We may be at or near the top, but no earnings crash is imminent

“People who focus on spot rates and predict a short-term earnings crash are substituting narrative for analysis and will be wrong. We may be at or near the top, but no earnings crash is imminent,” McCown wrote.

A key tool to watch out for, according to McCown, are masked sails. “Look for this to be a key driver of industry performance for the remainder of 2022 and the years beyond,” McCown predicted.

Data from Container Trades Statistics (CTS) shows global container volumes were down 1.6% in the second quarter compared to the same quarter last year, continuing a downward trend from declining volumes 1.2% in the first quarter.

Many other analysts are cautious about the liner’s outlook. The spikes in demand seen during the pandemic that propelled container shipping to record revenues are now a thing of the past, according to recent analysis by Copenhagen-based Sea-Intelligence.

Sea-Intelligence has calculated supply and demand numbers in the age of covid, and its findings add to the growing consensus that volumes are falling, and that’s just chain chaos. supply, such as port congestion, which helps support tariffs.

Global demand was consistently 10% above capacity from November 2020 to January 2022, according to Sea-Intelligence.

However, the gap has narrowed and the most recent data from June shows a 2% deviation from pre-pandemic levels.

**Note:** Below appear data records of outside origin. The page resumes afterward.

/-- The allocation of R152: the slots, or the target slot that failed. -/
def State.allocate (s : State) (t : Tree) (start count : Nat) : Except Nat (List Nat) :=
  (List.range count).foldlM
    (fun (chosen : List Nat) i =>
      let target := (start + i * 1024 / count) % 1024
      match (List.range 1024).find? fun k =>
          let σ := (target + k) % 1024
          !chosen.contains σ && s.slotFree t σ with
      | some k => .ok (chosen ++ [(target + k) % 1024])
      | none => .error target) []

/-- RESERVE or PREPARE after the state checks. -/
def State.rsvTake (s : State) (stream : Nat) (prep : Option Nat) : State :=
  let t := s.stagedTree
  let count := s.fld ⟨.rsvSlots, 0, 0⟩ 9 0
  let code := s.descriptorCode t count
  if code ≠ 0 then s.rsvDone code 0 0 0
  else if s.overSlots stream count then s.rsvDone 2 0 0 0
  else match s.allocate t (s.fld ⟨.rsvSlots, 0, 0⟩ 25 16) count with
  | .ok slots =>
    let t := { t with slots }
    (match prep with
    | none => s.setTree stream (some t)
    | some set => s.modStream stream fun x => { x with prep := some { set, tree := some t } }).rsvDone 0 0 0 slots.length
  | .error σ => s.rsvDone 1 (s.refusing t σ).1 (s.refusing t σ).2 0

/-- The streams with a prepared change of a set that has not taken effect. -/
def State.setMembers (s : State) (set : Nat) : List Nat :=
  (s.streams.filter fun e => e.2.prep.any fun p => p.set == set).map (·.1)

/-- A swap set is applied: each change waits for the stream's next SOP (R154). -/
def State.applySwap (s : State) (set : Nat) : State :=
  (s.setMembers set).foldl
    (fun (s : State) n => s.modStream n fun x => { x with prep := x.prep.map fun p => { p with applied := true } }) s

/-- A swap set is discarded, changes already applied that wait for their SOP with it (R154). -/
def State.discardSwap (s : State) (set : Nat) : State :=
  (s.setMembers set).foldl (fun (s : State) n => s.modStream n fun x => { x with prep := none }) s

/-- One command of the engine on the staged descriptor (R153, R154, R165). -/
def State.rsvRun (s : State) (op set : Nat) : State :=
  let stream := s.fld ⟨.rsvStream, 0, 0⟩ 13 0
  let x := s.stream stream
  match op with
  | 0 => if x.tree.isSome then s.rsvDone 4 0 0 0 else s.rsvTake stream none
  | 1 => if x.tree.isNone then s.rsvDone 4 0 0 0
      else if x.prep.isSome || s.setArmed set then s.rsvDone 5 0 0 0
      else s.rsvTake stream (some set)
  | 2 => if x.tree.isNone then s.rsvDone 4 0 0 0
      else if x.prep.any fun p => s.setArmed p.set then s.rsvDone 5 0 0 0
      else ((s.setTree stream none).streamFlow stream).rsvDone 0 0 0 0
  | 3 => if x.tree.isNone then s.rsvDone 4 0 0 0
      else if x.prep.isSome || s.setArmed set then s.rsvDone 5 0 0 0
      else (s.modStream stream fun x => { x with prep := some { set, tree := none } }).rsvDone 0 0 0 0
  | 4 => if s.setArmed set then s.rsvDone 5 0 0 0 else (s.applySwap set).rsvDone 0 0 0 0
  | _ => if s.setArmed set then s.rsvDone 5 0 0 0 else (s.discardSwap set).rsvDone 0 0 0 0

/-- A write of TRAY_RSV_CMD (R165, R467): SET and OP are stored, and GO runs an OP that the same write names. -/
def State.writeRsvCmd (s : State) (v : Word) : State :=
  s.goWrite ⟨.rsvCmd, 0, 0⟩ v fun s =>
    if s.inHold then s.rsvDone 5 0 0 0 else s.rsvRun (bits v 3 0) (bits v 7 4)

/-- The word of TRAY_RSV_CMD that starts an OP on a set. -/
def rsvWord (op set : Nat) : Word := packBits [(31, 31, 1), (7, 4, set), (3, 0, op)]

/-- The write of TRAY_RSV_CMD that each command of the engine is. -/
def State.rsvCommand (s : State) (m op : Nat) (set : Fin 16) : Host.Outcome State Fault Refusal :=
  s.writeCommand m ⟨.rsvCmd, 0, 0⟩ (rsvWord op set.val) fun s => s.writeRsvCmd (rsvWord op set.val)

/-- RESERVE (R151, R152). -/
def execReserve (m : Nat) (set : Fin 16) (s : State) : Host.Outcome State Fault Refusal := s.rsvCommand m 0 set

/-- PREPARE (R154). -/
def execPrepareTree (m : Nat) (set : Fin 16) (s : State) : Host.Outcome State Fault Refusal := s.rsvCommand m 1 set

/-- RELEASE (R154). -/
def execRelease (m : Nat) (set : Fin 16) (s : State) : Host.Outcome State Fault Refusal := s.rsvCommand m 2 set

“Overall, what the data shows is that the extreme spikes in freight rates in 2021 were indeed due to a situation where demand suddenly exceeded capacity globally – but one can also clearly see that it was an effect primarily due to unavailability of capacity,” argued Sea-Intelligence.

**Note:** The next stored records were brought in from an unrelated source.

-- ==== Sys2Proof/Machine/Cascade.lean ====
section
/-! DEFINITION. Cascades of devices (R326 to R349): Selov links, claims and hold, admission, the deputy, management
messages, tick alignment, streams across devices, prepare and commit, and the digest census. -/

namespace Sys2Proof.Machine

/-! ### Members -/

/-- A device is in a list of 32 words. -/
def State.casIn (s : State) (n : RegName) (id : Nat) : Bool := s.flag ⟨n, 0, id / 32⟩ (id % 32)
def State.admitted (s : State) (id : Nat) : Bool := s.casIn .casAdmitted id
def State.setAdmitted (s : State) (id : Nat) (b : Bool) : State := s.setFlag ⟨.casAdmitted, 0, id / 32⟩ (id % 32) b

/-- The admitted members. -/
def State.members (s : State) : List Nat := (List.range 1024).filter s.admitted

/-- A message to every admitted member. -/
def State.casTell (s : State) (msg : CasOut) : State :=
  s.members.foldl (fun (s : State) id => s.casSend (some id) msg) s

/-- PDIG and VALID of every cup (R333, R347). -/
def State.casDigests (s : State) : List (BitVec 384 × Bool) :=
  (List.range 192).map fun c => (s.digest .cupPdig c, s.flag ⟨.cupPdigStat, c, 0⟩ 0)

/-- The epoch and master ID that a CASCADE record carries (R398). -/
def casData (epoch id : Nat) : List Byte := leBytes 4 epoch ++ leBytes 2 id

/-! ### Links (R327 to R329) -/

/-- A stream frame: its flit joins the open packet of its stream, and EOP injects the packet (R341, R342).  One too long,
without a tree from the link's quad, or for which the quad has no room, is discarded and counted at a port the spec does
not name (R150; log entry 91); want of room makes a coasting device declare DEGRADED (R363). -/
def State.linkStream (s : State) (n : Nat) (f : List Byte) : State :=
  let stream := numAt f 2 2 % 16384
  let flags := numAt f 1 1
  let len := if numAt f 4 1 = 0 then 256 else numAt f 4 1
  let data := slice f 12 len
  let pkt := (if flags % 2 = 1 then [] else nget (s.link n).rx stream []) ++ data
  let (k, p) := quadRouter (s.linkQuad n)
  if flags / 2 % 2 = 1 then
    let s := s.modLink n fun x => { x with rx := nset x.rx stream [] }
    let port := Config.freeNat s.freeCtr % 4
    if !s.quadRoom stream pkt.length then (s.draw.portCount (s.linkQuad n) port 3).coastDiscard stream
    else match s.draw.inject stream k p (.port (s.linkQuad n) port) pkt with
    | (s, true) => s
    | (s, false) => s.portCount (s.linkQuad n) port (if 9216 < pkt.length then 4 else 5)
  else s.modLink n fun x => { x with rx := nset x.rx stream pkt }

/-- A management frame: one for another device goes on towards it with one hop more, but no further than 16; one for this
device reaches its Kettle, as the command of its message says (R337; log entry 68). -/
def State.linkForward (s : State) (f : List Byte) : State :=
  let w := numAt f 12 4
  let dst := w / 2 ^ 10 % 1024
  let hops := w / 2 ^ 26 + 1
  if dst = s.casId ∨ 16 < hops then s
  else match s.casRoute dst with
  | some m => s.linkSend m 2 0 0 (numAt f 4 1) (leBytes 4 (w % 2 ^ 26 + 2 ^ 26 * hops) ++ slice f 16 252)
  | none => s

/-- A frame in order, or link control. -/
def State.linkTake (s : State) (n : Nat) (f : List Byte) : State :=
  let s := s.linkAck n (numAt f 8 2)
  let s := if numAt f 1 1 / 4 % 2 = 1 then s.linkReplay n else s
  let type := numAt f 0 1
  if type = 3 then s
  else
    let s := s.modLink n fun x => { x with rxSeq := (x.rxSeq + 1) % 65536 }
    (if type = 1 then s.linkStream n f else s.linkForward f).linkControl n

/-- SELOV_FRAME (R327, R328): a frame with a bad CRC, as one that an injected burst meets (R401), out of sequence or of the
reserved type is discarded, and the next frame sets NAK. -/
def execSelovFrame (n : Fin 32) (frame : List Byte) (s : State) : Host.Outcome State Fault Refusal :=
  s.whenServing fun s =>
    let type := numAt frame 0 1
    let burst := (s.linkLanes n.val).any fun l => (s.lane l).burst != 0
    if s.linkState n.val ≠ 2 ∨ frame.length ≠ 272 then s
    else if burst then
      let s := (s.linkLanes n.val).foldl (fun (s : State) l => s.modLane l fun x => { x with burst := 0 }) s
      (s.modLink n.val fun x => { x with nakDue := true }).linkControl n.val
    else if (crc32 (frame.take 268)).toNat = numAt frame 268 4 ∧ inRange 1 3 type = true ∧
        (type = 3 ∨ numAt frame 6 2 = (s.link n.val).rxSeq) then s.linkTake n.val frame
    else (s.modLink n.val fun x => { x with nakDue := true }).linkControl n.val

The recent trend towards standardization has also been driven primarily by incremental improvements in schedule reliability and vessel delays, Sea-Intelligence suggested, predicting that the supply/demand balance will continue to fall and freight rates will rise. on the decline. pressure.

Sea-Intelligence warned yesterday that trends on the transpacific should worry carriers.

Long rates are starting to follow the spot market trend

“Currently, the forecasted capacity deployed across both Asia-North America trades for the coming weeks is significantly higher Y/Y, which will likely exceed even the most generous demand growth assumptions. If this level of capacity deployment is maintained, utilization levels are expected to decline further, leading to downward pressure on freight rates,” Sea-Intelligence said in its latest report.

The Shanghai Containerized Freight Index (SCFI) spot freight rate index stood at 2,848 points on September 2, down 10% week-on-week and now down 44% from at the peak of early 2022, though still more than three times higher than the 2019 average. Fares on the Shanghai-US West Coast route fell more than 20% week-on-week to $3,959 per light.

As long-term box freight rates continue to climb, they are finally showing signs of pressure.

Data from online platform Xeneta shows that long-term rates rose 4.1% in August, 121.2% more than the same period last year.

Nevertheless, there are signs that the new long-term contract rates are actually starting to fall on the main trade corridors. However, as they replace expiring agreements with significantly lower rates, the average paid by all shippers continues to increase.

“Volumes are falling and, as expected, long-term rates are starting to follow the spot market trend,” Xeneta CEO Patrik Berglund commented last week.

Unveiling record quarterly results on Friday, Rodolphe Saadé, Chairman and CEO of CMA CGM, became the latest high-level executive to highlight the changing fortunes in container traffic.

“The global decline in consumer spending, which was already noticeable this summer, will lead to more normal international trading conditions in the second half of the year as well as lower maritime demand,” Saadé said.